Nostr archive

NIP-07: Browser Signers

A Crays archive page for NIP-07, explaining what it does, where it fits in Nostr and why it matters for identity, apps, relays and real-world systems.

NIP-07 defines the browser window.nostr interface used by extensions and web signers.

What it standardizes

It gives web apps a safer route to request public keys, event signatures and optional encryption without demanding that users paste private keys into every website.

  • Protocol layer. NIP-07 is not a consumer product. It is a convention that clients, relays or adjacent services may choose to support.
  • Interoperability. The value is not that every app looks the same. The value is that different apps can understand the same signed data.
  • Optionality. NIPs are implementation possibilities. Builders should implement the pieces that serve their product, security model and user journey.

Implementation notes

A browser extension or compatible signer injects a window.nostr object. Web apps request actions and the signer decides what to expose or approve.

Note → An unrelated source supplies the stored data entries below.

theorem Running.pack (h : Running bytes .counted (countedTable bytes) s) :
    ∃ t rs, exec .pack s = .next t ∧ Running bytes .packed rs t := by
  obtain ⟨t, e, f, ht, -, -⟩ := packKeepsObservedRecords s _ h.phase (length_countedTable bytes) h.table.2
  exact ⟨t, _, e, h.next e (congrArg streamSide f :) (congrArg State.phase f :) (covers_observed h.length_lt) ht⟩

theorem Running.hsortF (h : Running bytes .packed rs s) :
    ∃ t ys, exec .hsortF s = .next t ∧ Running bytes .fsorted ys t := by
  obtain ⟨t, ys, e, f, ht, hperm, -, -⟩ := hsortFSortsByFrequency s rs h.phase h.table
  exact ⟨t, ys, e, h.next e (congrArg streamSide f :) (congrArg State.phase f :) (h.covers.perm (hperm.map _)) ht⟩

theorem Running.tree (h : Running bytes .fsorted rs s) :
    ∃ t, exec .tree s = .next t ∧ Running bytes .treed rs t ∧ TreeStands rs t := by
  obtain ⟨t, e, f, -, -, -⟩ := treeBuildsNodes s rs h.phase h.table
  have hroot : t.root = if rs.length = 0 then none else some (2 * rs.length - 2) := (congrArg State.root f :)
  have hnsym : t.nsym = s.nsym := (congrArg State.nsym f :)
  have hsym : t.sym = s.sym := (congrArg State.sym f :)
  have ht : Table rs t := by rw [Table, hnsym, hsym]; exact h.table
  refine ⟨t, e, h.next e (congrArg streamSide f :) (congrArg State.phase f :) h.covers ht, fun hnone => ?_,
    fun n hn => ?_⟩
  · refine Classical.byContradiction fun hne => ?_
    rw [hroot, if_neg (mt List.length_eq_zero_iff.1 hne)] at hnone
    cases hnone
  · have hne : rs ≠ [] := by
      rintro rfl
      rw [hroot] at hn
      cases hn
    obtain ⟨root, ht, r, hr, hrep, hperm, -⟩ := treeIsOneTreeOverTheTable s t rs h.phase h.table hne e
    rw [hn] at hr
    cases hr
    exact ⟨ht, hrep, hperm⟩

/-- Where `CODES` does not raise the run goes on, and no code begins with another (R182, R184). -/
theorem Running.codes (h : Running bytes .treed rs s) (ht : TreeStands rs s) (e : exec .codes s = .next t) :
    t.phase = .error ∨ ∃ qs, Running bytes .coded qs t ∧ PrefixFree qs := by
  have hends := codesBody_assigns h.table h.covers.nodup ht
  have hexec : (codesBody s).toOutcome = .next t := by
    rw [← e, exec_of_legalIn (i := .codes) (by decide) (by rw [h.phase]; rfl)]
    rfl
  rcases Res.toOutcome_eq_next.1 hexec with hok | hraised
  · obtain ⟨hphase, qs, hqs, hsymbols, hfree⟩ := hends.of_ok hok
    have f := (exec_codes_frame e).1
    exact .inr ⟨qs, h.next e (congrArg streamSide f :) hphase (hsymbols ▸ h.covers) hqs, hfree⟩
  · exact .inl (hends.of_raised hraised)

theorem Running.hsortS (h : Running bytes .coded rs s) (hf : PrefixFree rs) :
    ∃ t ys, exec .hsortS s = .next t ∧ Running bytes .ssorted ys t ∧ PrefixFree ys := by
  obtain ⟨t, ys, e, f, ht, hperm, -, -⟩ := hsortSSortsBySymbol s rs h.phase h.table
  exact ⟨t, ys, e, h.next e (congrArg streamSide f :) (congrArg State.phase f :) (h.covers.perm (hperm.map _)) ht,
    hf.perm hperm⟩

/-! ### The file -/

/-- A compressed file of these bytes: the header of a table of theirs, no code of which begins with another, then
their codes and padding (`30_encoding.md` R100, R104). -/
def FileOf (bytes out : List Byte) : Prop :=
  ∃ rs pay pad, out = headerOf (rs.map SymRec.entry) bytes.length ++ pay ∧
    Covers bytes (rs.map fun r => r.symbol) ∧ PrefixFree rs ∧ pay.flatMap byteBits = payloadBits rs bytes ++ pad

/-- `FLUSH` adds a last byte for the bits held, or nothing (R233). -/
theorem exec_flush_appends (hp : s.phase = .encoded) (hn : NoFail s) (ha : AccForm s) :
    ∃ t last pad, exec .flush s = .next t ∧ t.out = s.out ++ last ∧ last.flatMap byteBits = accBits s ++ pad := by
  obtain ⟨hempty, hheld, -⟩ := flushWritesPartialByte s hp
  by_cases h0 : s.accn = 0
  · refine ⟨_, [], [], hempty h0, (List.append_nil _).symm, ?_⟩
    rw [accBits_eq_lowBits, h0]
    rfl
  · obtain ⟨b, e, hb⟩ := hheld h0 hn ha
    exact ⟨_, [b], _, e, rfl, by rw [List.flatMap_singleton, hb]⟩

/-- `WHDR`, `ENC` and `FLUSH` write the file (R201, R232, R233). -/
theorem Running.writesFile (h : Running bytes .ssorted rs s) (hf : PrefixFree rs) :
    ∃ t, execAll [.whdr, .enc, .flush] s = .next t ∧ FileOf bytes t.out := by
  obtain ⟨t, e, f⟩ : ∃ t, exec .whdr s = .next t ∧ t = _ :=
    ⟨_, whdrWritesHeader s rs h.phase h.reads.noFail h.table, rfl⟩
  have hlen : t.len = s.len := (congrArg State.len f :)
  have hnsym : t.nsym = s.nsym := (congrArg State.nsym f :)
  have hsym : t.sym = s.sym := (congrArg State.sym f :)
  have horig : t.origLen = t.len := (congrArg State.origLen f :).trans (h.origLen.trans hlen.symm)
  have hacc : t.acc = 0 := (congrArg State.acc f :).trans h.acc
  have haccn : t.accn = 0 := (congrArg State.accn f :).trans h.accn
  have hr : Reads bytes t := h.reads.exec e hlen
  have ht : Table rs t := by rw [Table, hnsym, hsym]; exact h.table
  obtain ⟨u, new, e', f', hbits, ha⟩ := encWritesPayload t bytes rs (congrArg State.phase f :) hr.noFail
    (by rw [horig, hr.len]) (Nat.le_of_eq hr.len.symm) hr.input ht h.covers.mem fun _ => accHeld_empty hacc haccn
  obtain ⟨v, last, pad, e'', hout, hpad⟩ := exec_flush_appends (congrArg State.phase f' :)
    (hr.exec e' (congrArg State.len f' :)).noFail ha
  have hfile : v.out = headerOf (rs.map SymRec.entry) bytes.length ++ (new ++ last) := by
    have hsorig : s.origLen.toNat = bytes.length := by rw [h.origLen, h.reads.len]
    rw [hout, (congrArg State.out f' :), (congrArg State.out f :), h.out, hsorig, List.nil_append, List.append_assoc]
  refine ⟨v, ?_, rs, new ++ last, pad, hfile, h.covers, hf, ?_⟩
  · rw [execAll_cons_of_next e, execAll_cons_of_next e', execAll_singleton, e'']
  · have hempty : accBits t = [] := by rw [accBits_eq_lowBits, haccn]; rfl
    rw [List.flatMap_append, hpad, ← List.append_assoc, hbits, hempty, List.nil_append]

/-- A script that ends in a next state began with a command that did. -/
theorem exists_next_of_execAll_cons {i : Instr} {is : List Instr} (h : execAll (i :: is) s = .next t) :
    ∃ u, exec i s = .next u ∧ execAll is u = .next t := by
  rw [execAll] at h
  cases e : exec i s with
  | next u => rw [e] at h; exact ⟨u, rfl, h⟩
  | fault f => rw [e] at h; cases h
  | refused r => rw [e] at h; cases h

/-- `COMPRESS`, where it does not raise, leaves a compressed file of the bytes in OUT (R265). -/
theorem exec_compress_writesFile (hp : s.phase ∈ [Phase.idle, .doneC, .doneD]) (hn : NoFail s) (hin : Presents bytes s)
    (h : exec .compress s = .next t) (hok : t.phase ≠ .error) : FileOf bytes t.out := by
  rw [(wholeFlowsEqualTheirScripts s hp).1] at h
  obtain ⟨s₁, s₂, e₁, e₂, h₂⟩ := exec_clr_scan hp hn hin
  obtain ⟨s₃, rs, e₃, h₃⟩ := h₂.pack
  obtain ⟨s₄, ys, e₄, h₄⟩ := h₃.hsortF
  obtain ⟨s₅, e₅, h₅, htree⟩ := h₄.tree
  rw [execAll_cons_of_next e₁, execAll_cons_of_next e₂, execAll_cons_of_next e₃, execAll_cons_of_next e₄,
    execAll_cons_of_next e₅] at h
  obtain ⟨s₆, e₆, h⟩ := exists_next_of_execAll_cons h
  rcases h₅.codes htree e₆ with herror | ⟨qs, h₆, hfree⟩
  · rw [execAll_of_phase_error (by decide) herror] at h
    cases h
    exact absurd herror hok
  · obtain ⟨s₇, zs, e₇, h₇, hfree⟩ := h₆.hsortS hfree
    obtain ⟨u, e, hu⟩ := h₇.writesFile hfree
    rw [execAll_cons_of_next e₇, e] at h
    cases h
    exact hu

  • Client responsibility. Clients need to explain the feature clearly because the user sees an experience, not a spec.
  • Relay responsibility. Relays may support only the parts that fit their storage, moderation, authentication and business model.
  • Indexing responsibility. Search, discovery and context often require extra indexers or opinionated clients on top of the raw protocol.

Crays relevance

Crays.net can use signer flows to make profiles, posts, votes and payments safer for users moving through the Crays ecosystem.

  • Crays.net. Profiles, creator pages and social proof need portable identity rather than a closed account table.
  • Crays World. Real venues need local context, member state, reputation and payments that can survive app changes.
  • DAO path. Future governance needs signed identity, membership context and auditable participation signals.

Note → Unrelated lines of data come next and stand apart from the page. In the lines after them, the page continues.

-- ==== Sys2Proof/Word.lean ====
section
/-! DEFINITION. The word types of the ZH6400 model and the sparse store every large array of the
device is kept in. -/

namespace Sys2Proof

/-- A byte (R8: a byte string's nibbles are numbered from its bytes). -/
abbrev Byte := BitVec 8

/-- A 64-bit word: one aligned word of a register (R36), a general register (R113), a reply word (R150). -/
abbrev Word := BitVec 64

/-- A sparse array: key and value pairs in one canonical form, keys strictly rising, no pair whose
value is what an unlisted key reads as. -/
abbrev Sparse (α : Type) := List (Nat × α)

end Sys2Proof
end

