-- ==== Sys2Proof/Machine/RegTable.lean ====
section
/-! DEFINITION. The manual's register tables as data: the place of each field by name, and each family's
row. Array fields take their index. -/

namespace Sys2Proof.Machine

Risks and design discipline

Bad permission prompts, confusing UX or malicious clients can still create risk. Users need clear consent and key boundaries.

  • Do not overpromise. A NIP gives a shared format. It does not magically solve onboarding, moderation, UX or custody.
  • Keep the private key away. Any feature that increases private-key exposure increases the attack surface.
  • Use plain language. Most users need outcomes: login, pay, publish, vote, prove status, access a venue.